Collected data:
'''
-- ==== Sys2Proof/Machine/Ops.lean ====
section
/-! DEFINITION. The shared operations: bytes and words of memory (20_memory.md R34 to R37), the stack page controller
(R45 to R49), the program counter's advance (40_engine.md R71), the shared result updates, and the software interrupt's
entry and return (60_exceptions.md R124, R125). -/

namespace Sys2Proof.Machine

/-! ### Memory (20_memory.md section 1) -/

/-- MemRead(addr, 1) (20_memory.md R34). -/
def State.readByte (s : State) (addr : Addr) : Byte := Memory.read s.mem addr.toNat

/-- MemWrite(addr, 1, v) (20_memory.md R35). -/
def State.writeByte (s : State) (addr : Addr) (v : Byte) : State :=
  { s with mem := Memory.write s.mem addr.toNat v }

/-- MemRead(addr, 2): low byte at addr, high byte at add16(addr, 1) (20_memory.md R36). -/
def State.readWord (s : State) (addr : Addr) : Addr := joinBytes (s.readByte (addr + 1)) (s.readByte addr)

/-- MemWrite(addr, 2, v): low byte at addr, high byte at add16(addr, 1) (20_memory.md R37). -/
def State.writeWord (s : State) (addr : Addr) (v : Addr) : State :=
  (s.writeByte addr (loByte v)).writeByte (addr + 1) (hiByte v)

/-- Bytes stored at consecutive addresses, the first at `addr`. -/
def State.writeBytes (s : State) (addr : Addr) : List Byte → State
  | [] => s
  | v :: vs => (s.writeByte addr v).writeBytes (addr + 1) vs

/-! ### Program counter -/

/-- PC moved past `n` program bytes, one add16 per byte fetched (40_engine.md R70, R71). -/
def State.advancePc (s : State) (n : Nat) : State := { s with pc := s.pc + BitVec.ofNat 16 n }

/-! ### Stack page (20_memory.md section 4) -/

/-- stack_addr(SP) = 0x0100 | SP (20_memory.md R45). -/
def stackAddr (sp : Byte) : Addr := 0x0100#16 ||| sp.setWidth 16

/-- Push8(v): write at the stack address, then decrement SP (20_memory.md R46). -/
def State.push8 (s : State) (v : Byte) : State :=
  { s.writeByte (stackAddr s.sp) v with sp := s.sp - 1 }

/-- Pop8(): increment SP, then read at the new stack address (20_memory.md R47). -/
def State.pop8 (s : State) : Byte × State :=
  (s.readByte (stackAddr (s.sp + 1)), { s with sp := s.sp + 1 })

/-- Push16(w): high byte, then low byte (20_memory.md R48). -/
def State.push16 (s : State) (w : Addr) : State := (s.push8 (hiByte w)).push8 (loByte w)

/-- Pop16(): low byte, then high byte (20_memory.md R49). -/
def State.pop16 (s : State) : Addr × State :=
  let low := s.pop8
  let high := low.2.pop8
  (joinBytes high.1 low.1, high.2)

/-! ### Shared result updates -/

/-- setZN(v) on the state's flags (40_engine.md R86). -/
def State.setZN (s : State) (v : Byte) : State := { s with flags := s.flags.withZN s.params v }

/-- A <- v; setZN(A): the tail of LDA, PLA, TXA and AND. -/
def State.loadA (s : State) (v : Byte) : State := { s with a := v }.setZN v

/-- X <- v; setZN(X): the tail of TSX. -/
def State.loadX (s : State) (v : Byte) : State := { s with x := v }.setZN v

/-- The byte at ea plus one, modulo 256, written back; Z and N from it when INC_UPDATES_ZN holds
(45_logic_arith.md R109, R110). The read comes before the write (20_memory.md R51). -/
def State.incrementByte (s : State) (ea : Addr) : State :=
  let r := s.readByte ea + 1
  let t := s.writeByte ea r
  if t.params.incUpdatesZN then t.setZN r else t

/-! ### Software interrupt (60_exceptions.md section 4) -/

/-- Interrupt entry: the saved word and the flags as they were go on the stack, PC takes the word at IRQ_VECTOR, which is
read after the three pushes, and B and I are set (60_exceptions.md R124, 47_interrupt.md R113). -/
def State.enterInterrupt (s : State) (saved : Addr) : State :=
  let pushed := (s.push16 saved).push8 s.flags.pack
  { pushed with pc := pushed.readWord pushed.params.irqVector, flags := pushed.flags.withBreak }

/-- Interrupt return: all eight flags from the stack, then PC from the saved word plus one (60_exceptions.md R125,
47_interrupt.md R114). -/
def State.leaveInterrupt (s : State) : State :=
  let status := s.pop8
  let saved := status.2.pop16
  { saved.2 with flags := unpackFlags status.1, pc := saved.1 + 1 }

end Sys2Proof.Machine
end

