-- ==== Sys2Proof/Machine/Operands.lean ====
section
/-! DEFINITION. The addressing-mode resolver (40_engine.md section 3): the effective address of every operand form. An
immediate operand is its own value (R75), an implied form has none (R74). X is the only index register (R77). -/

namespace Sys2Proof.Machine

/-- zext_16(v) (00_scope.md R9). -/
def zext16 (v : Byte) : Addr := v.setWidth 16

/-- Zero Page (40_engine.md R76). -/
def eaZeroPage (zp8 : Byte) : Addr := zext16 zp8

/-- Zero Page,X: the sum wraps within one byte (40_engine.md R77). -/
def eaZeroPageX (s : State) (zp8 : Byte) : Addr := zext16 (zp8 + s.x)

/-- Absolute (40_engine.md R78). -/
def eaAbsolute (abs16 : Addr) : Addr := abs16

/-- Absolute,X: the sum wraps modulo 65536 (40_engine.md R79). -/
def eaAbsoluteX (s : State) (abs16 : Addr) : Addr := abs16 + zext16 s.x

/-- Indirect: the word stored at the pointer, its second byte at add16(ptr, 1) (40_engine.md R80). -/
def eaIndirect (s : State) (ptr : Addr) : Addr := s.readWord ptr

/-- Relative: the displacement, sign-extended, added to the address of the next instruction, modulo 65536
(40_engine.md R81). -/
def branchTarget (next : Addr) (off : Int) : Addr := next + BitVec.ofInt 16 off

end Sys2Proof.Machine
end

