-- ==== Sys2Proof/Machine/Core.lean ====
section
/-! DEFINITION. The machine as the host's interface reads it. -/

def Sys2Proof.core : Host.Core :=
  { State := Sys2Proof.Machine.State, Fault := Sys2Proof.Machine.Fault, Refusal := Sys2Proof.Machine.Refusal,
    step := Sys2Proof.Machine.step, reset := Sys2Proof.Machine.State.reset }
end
'''
**TASK OBJECTIVE:** From the records above, extract every entry exactly as given.

**TASK ANSWER:**
-- ==== Sys2Proof/Machine/Ops.lean ====
section
/-! DEFINITION. The shared operations: bytes and words of memory (20_memory.md R34 to R37), the stack page controller
(R45 to R49), the program counter's advance (40_engine.md R71), the shared result updates, and the software interrupt's
entry and return (60_exceptions.md R124, R125). -/

namespace Sys2Proof.Machine

/-! ### Memory (20_memory.md section 1) -/

/-- MemRead(addr, 1) (20_memory.md R34). -/
def State.readByte (s : State) (addr : Addr) : Byte := Memory.read s.mem addr.toNat

/-- MemWrite(addr, 1, v) (20_memory.md R35). -/
def State.writeByte (s : State) (addr : Addr) (v : Byte) : State :=
  { s with mem := Memory.write s.mem addr.toNat v }

/-- MemRead(addr, 2): low byte at addr, high byte at add16(addr, 1) (20_memory.md R36). -/
def State.readWord (s : State) (addr : Addr) : Addr := joinBytes (s.readByte (addr + 1)) (s.readByte addr)

/-- MemWrite(addr, 2, v): low byte at addr, high byte at add16(addr, 1) (20_memory.md R37). -/
def State.writeWord (s : State) (addr : Addr) (v : Addr) : State :=
  (s.writeByte addr (loByte v)).writeByte (addr + 1) (hiByte v)

/-- Bytes stored at consecutive addresses, the first at `addr`. -/
def State.writeBytes (s : State) (addr : Addr) : List Byte → State
  | [] => s
  | v :: vs => (s.writeByte addr v).writeBytes (addr + 1) vs

/-! ### Program counter -/

/-- PC moved past `n` program bytes, one add16 per byte fetched (40_engine.md R70, R71). -/
def State.advancePc (s : State) (n : Nat) : State := { s with pc := s.pc + BitVec.ofNat 16 n }

/-! ### Stack page (20_memory.md section 4) -/

/-- stack_addr(SP) = 0x0100 | SP (20_memory.md R45). -/
def stackAddr (sp : Byte) : Addr := 0x0100#16 ||| sp.setWidth 16

/-- Push8(v): write at the stack address, then decrement SP (20_memory.md R46). -/
def State.push8 (s : State) (v : Byte) : State :=
  { s.writeByte (stackAddr s.sp) v with sp := s.sp - 1 }

/-- Pop8(): increment SP, then read at the new stack address (20_memory.md R47). -/
def State.pop8 (s : State) : Byte × State :=
  (s.readByte (stackAddr (s.sp + 1)), { s with sp := s.sp + 1 })

/-- Push16(w): high byte, then low byte (20_memory.md R48). -/
def State.push16 (s : State) (w : Addr) : State := (s.push8 (hiByte w)).push8 (loByte w)

/-- Pop16(): low byte, then high byte (20_memory.md R49). -/
def State.pop16 (s : State) : Addr × State :=
  let low := s.pop8
  let high := low.2.pop8
  (joinBytes high.1 low.1, high.2)

/-! ### Shared result updates -/

/-- setZN(v) on the state's flags (40_engine.md R86). -/
def State.setZN (s : State) (v : Byte) : State := { s with flags := s.flags.withZN s.params v }

/-- A <- v; setZN(A): the tail of LDA, PLA, TXA and AND. -/
def State.loadA (s : State) (v : Byte) : State := { s with a := v }.setZN v

/-- X <- v; setZN(X): the tail of TSX. -/
def State.loadX (s : State) (v : Byte) : State := { s with x := v }.setZN v

/-- The byte at ea plus one, modulo 256, written back; Z and N from it when INC_UPDATES_ZN holds
(45_logic_arith.md R109, R110). The read comes before the write (20_memory.md R51). -/
def State.incrementByte (s : State) (ea : Addr) : State :=
  let r := s.readByte ea + 1
  let t := s.writeByte ea r
  if t.params.incUpdatesZN then t.setZN r else t

/-! ### Software interrupt (60_exceptions.md section 4) -/

/-- Interrupt entry: the saved word and the flags as they were go on the stack, PC takes the word at IRQ_VECTOR, which is
read after the three pushes, and B and I are set (60_exceptions.md R124, 47_interrupt.md R113). -/
def State.enterInterrupt (s : State) (saved : Addr) : State :=
  let pushed := (s.push16 saved).push8 s.flags.pack
  { pushed with pc := pushed.readWord pushed.params.irqVector, flags := pushed.flags.withBreak }

/-- Interrupt return: all eight flags from the stack, then PC from the saved word plus one (60_exceptions.md R125,
47_interrupt.md R114). -/
def State.leaveInterrupt (s : State) : State :=
  let status := s.pop8
  let saved := status.2.pop16
  { saved.2 with flags := unpackFlags status.1, pc := saved.1 + 1 }

end Sys2Proof.Machine
end

-- ==== Sys2Proof/Machine/Operands.lean ====
section
/-! DEFINITION. The addressing-mode resolver (40_engine.md section 3): the effective address of every operand form. An
immediate operand is its own value (R75), an implied form has none (R74). X is the only index register (R77). -/

namespace Sys2Proof.Machine

/-- zext_16(v) (00_scope.md R9). -/
def zext16 (v : Byte) : Addr := v.setWidth 16

/-- Zero Page (40_engine.md R76). -/
def eaZeroPage (zp8 : Byte) : Addr := zext16 zp8

/-- Zero Page,X: the sum wraps within one byte (40_engine.md R77). -/
def eaZeroPageX (s : State) (zp8 : Byte) : Addr := zext16 (zp8 + s.x)

/-- Absolute (40_engine.md R78). -/
def eaAbsolute (abs16 : Addr) : Addr := abs16

/-- Absolute,X: the sum wraps modulo 65536 (40_engine.md R79). -/
def eaAbsoluteX (s : State) (abs16 : Addr) : Addr := abs16 + zext16 s.x

/-- Indirect: the word stored at the pointer, its second byte at add16(ptr, 1) (40_engine.md R80). -/
def eaIndirect (s : State) (ptr : Addr) : Addr := s.readWord ptr

/-- Relative: the displacement, sign-extended, added to the address of the next instruction, modulo 65536
(40_engine.md R81). -/
def branchTarget (next : Addr) (off : Int) : Addr := next + BitVec.ofInt 16 off

end Sys2Proof.Machine
end

-- ==== Sys2Proof/Machine/Core.lean ====
section
/-! DEFINITION. The machine as the host's interface reads it. -/

def Sys2Proof.core : Host.Core :=
  { State := Sys2Proof.Machine.State, Fault := Sys2Proof.Machine.Fault, Refusal := Sys2Proof.Machine.Refusal,
    step := Sys2Proof.Machine.step, reset := Sys2Proof.Machine.State.reset }
end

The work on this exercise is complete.